* DESCRIPTION OF THE TASK:
Find the string "sender" in the records. Copy every line it appears in.

LISTED RECORDS Block Start

/-- R319, R124: a status write of a dispatcher that waits for a copy that owns its line: under which context, of which record, with which
word; the arrival that follows it (0 for none); whether a failure sends a packet (R392). -/
structure LateStatus where
  ctx : Nat
  addr : DWord
  word : DWord
  done : DWord := 0
  quad : Nat
  tells : Bool := true
  deriving DecidableEq, Repr

/-- R455: an atomic scatter that the end of its context tears. -/
structure Torn where
  core : Nat
  pc : DWord
  ctx : DWord
  syn : DWord
  deriving DecidableEq, Repr

/-- R471, R474: a function-level reset whose later steps wait for the end of its tick: its virtual function and context, the tick, the
clusters that its contexts held, and the scatters that it has torn. -/
structure Flr where
  vf : Nat
  ctx : Nat
  gen : BitVec 16
  tick : Nat
  held : List Nat
  torn : List Torn
  deriving DecidableEq, Repr

/-- A message in flight (R240 to R243). -/
structure MFlight where
  who : Who
  dst : BitVec 64
  msg : Msg
  toCtx : Nat
  toCore : Nat
  peer : Bool
  isReply : Bool
  slot : Option Nat          -- the slot a reply takes
  reserve : Option (Nat × Nat)   -- the sender's reserved slot and its link
  resends : Nat := 0
  waitTill : Option Nat := none
  flight : Option Nat := none    -- the flight that carries its outcome
  port : Option Nat := none
  linkId : Option Nat := none
  /-- Delivered again after a restore (R396). -/
  again : Bool := false
  deriving DecidableEq, Repr

/-- What a reply link names (R241, R424, R445). -/
inductive LinkKind
  | message (core ctx slot : Nat) (gen : BitVec 16) (rtag prio : Nat) (peer : Bool)
  | remote (pkg lid : Nat) (link : DWord) (prio : Nat)
  | upcall (core ctx entry uid : Nat)
  | composer (core ctx entry uid : Nat)
  deriving DecidableEq, Repr

/-- A reply link: what it names, its value, the context whose fibres may answer, whether it was answered. -/
structure Link where
  kind : LinkKind
  value : DWord := 0
  answerer : Nat
  answererGen : BitVec 16
  replied : Bool := false
  deriving DecidableEq, Repr

/-! ### The edges of the package -/

/-- A raw frame between its arrival and its delivery (R354, R355, R467). -/
structure Frame where
  seq : Word
  data : Bytes
  bad : Bool
  tick : Nat
  deriving DecidableEq, Repr

/-- A flit that its sender keeps until it is acknowledged (R462): its sequence number, the packet that it carries, whether it has been sent, and
the ticks at which it was sent again (R463). -/
structure HeldFlit where
  seq : BitVec 12
  pkt : Nat
  out : Bool
  replays : List Nat := []
  deriving DecidableEq, Repr

/-- A link's status block (R464) and replay buffer (R462). `state` as R464 (DESIGN CHOICE, log 83). -/
structure PLink where
  state : BitVec 3 := 2
  /-- The link has gone down or failed, and no retrain has succeeded since (R465, R466). -/
  failed : Bool := false
  downtick : Word := 0
  replays : Word := 0
  crcerr : Word := 0
  retrains : BitVec 16 := 0
  badframes : BitVec 16 := 0
  txSeq : BitVec 12 := 0
  rxSeq : BitVec 12 := 0
  buffer : List HeldFlit := []
  lanes : Nat := 2
  spareUsed : Bool := false
  failures : Nat := 0
  wantReplay : Bool := false
  askReplay : Bool := false
  /-- The ticks at which a replay of the flit that is awaited was asked for (R463). -/
  asks : List Nat := []
  deriving DecidableEq, Repr

/-- A fabric port: its link and its ingest block (R353). -/
structure Port where
  link : PLink := {}
  ing : Vector DWord 4 := #v[0x0007000000000000, 1, 0, 0]
  frames : List Frame := []
  /-- The tick in which the port's ingress link went down, until the frame that this cut short has been taken (R467). -/
  cut : Option Nat := none
  deriving DecidableEq, Repr

/-- A page-request record (R446): requester, page, tick sent, who joined. -/
structure PageRec where
  group : Nat
  rid : Nat
  page : Nat
  sent : Option Nat
  joined : List Who
  copies : List Nat
  successes : Nat := 0
  deriving DecidableEq, Repr

/-- A translation that a port has asked its host for (R349): for a fibre, which parks if the page is not present, for a held copy, or for a
block of a long operation. -/
structure Ask where
  who : Who
  page : Nat
  copy : Option Nat := none
  parking : Option Parking := none
  deriving DecidableEq, Repr

/-- A host port (R347, R349, R447). -/
structure HostPort where
  up : Bool := true
  recs : List PageRec := []
  alloc : Nat := 512
  prdrop : Word := 0
  prtime : Word := 100000000
  stopped : List Nat := []
  ats : List Nat := []
  asking : List Ask := []
  /-- The uncorrectable internal error that the port reports through AER (R480). -/
  aer : Bool := false
  deriving DecidableEq, Repr

/-- A virtual function (R347, R348). -/
structure VF where
  bind : DWord := 0
  lstat : Bool := false
  winbase : DWord := 0
  deriving DecidableEq, Repr

/-- An export-table entry (R352), its four dwords. -/
structure Export where
  d0 : DWord
  d1 : DWord
  d2 : DWord
  d3 : DWord
  deriving DecidableEq, Repr

/-- An error record (R398). -/
structure ErrRec where
  sev : Byte
  unit : Byte
  loc : BitVec 16
  seq : Word
  tick : DWord
  wh : DWord
  ctx : DWord
  syn : DWord
  fclass : Byte
  action : Byte
  count : DWord
  deriving DecidableEq, Repr

/-- The error log (R397). -/
structure ErrLog where
  recs : Tab ErrRec := []
  total : Nat := 0
  tail : BitVec 10 := 0
  held : List ErrRec := []
  lostCorrected : Word := 0
  lostOther : Word := 0
  seq : Word := 0
  deriving DecidableEq, Repr

/-- A die: its clock (R481, R175), its link (R464). `cyc`: core-clock periods in fifths. -/
structure Die where
  cyc : Nat := 0
  /-- Model's own: how far CYCLE has been seen to go within the tick (DESIGN CHOICE, log 9). -/
  phase : Nat := 0
  level : BitVec 4 := 0
  target : BitVec 4 := 0
  cause : Byte := 0
  thtick : DWord := 0
  lastRec : Option Nat := none
  link : PLink := {}
  power : Power := .active
  deriving DecidableEq, Repr

/-- A firmware image in module flash (R477). -/
structure Flash where
  valid : Bool := true
  svn : Word := 0
  version : DWord := 0
  deriving DecidableEq, Repr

LISTED RECORDS Block End

* RESPONSE TO THIS EXERCISE:
  reserve : Option (Nat × Nat)   -- the sender's reserved slot and its link
/-- A flit that its sender keeps until it is acknowledged (R462): its sequence number, the packet that it carries, whether it has been sent, and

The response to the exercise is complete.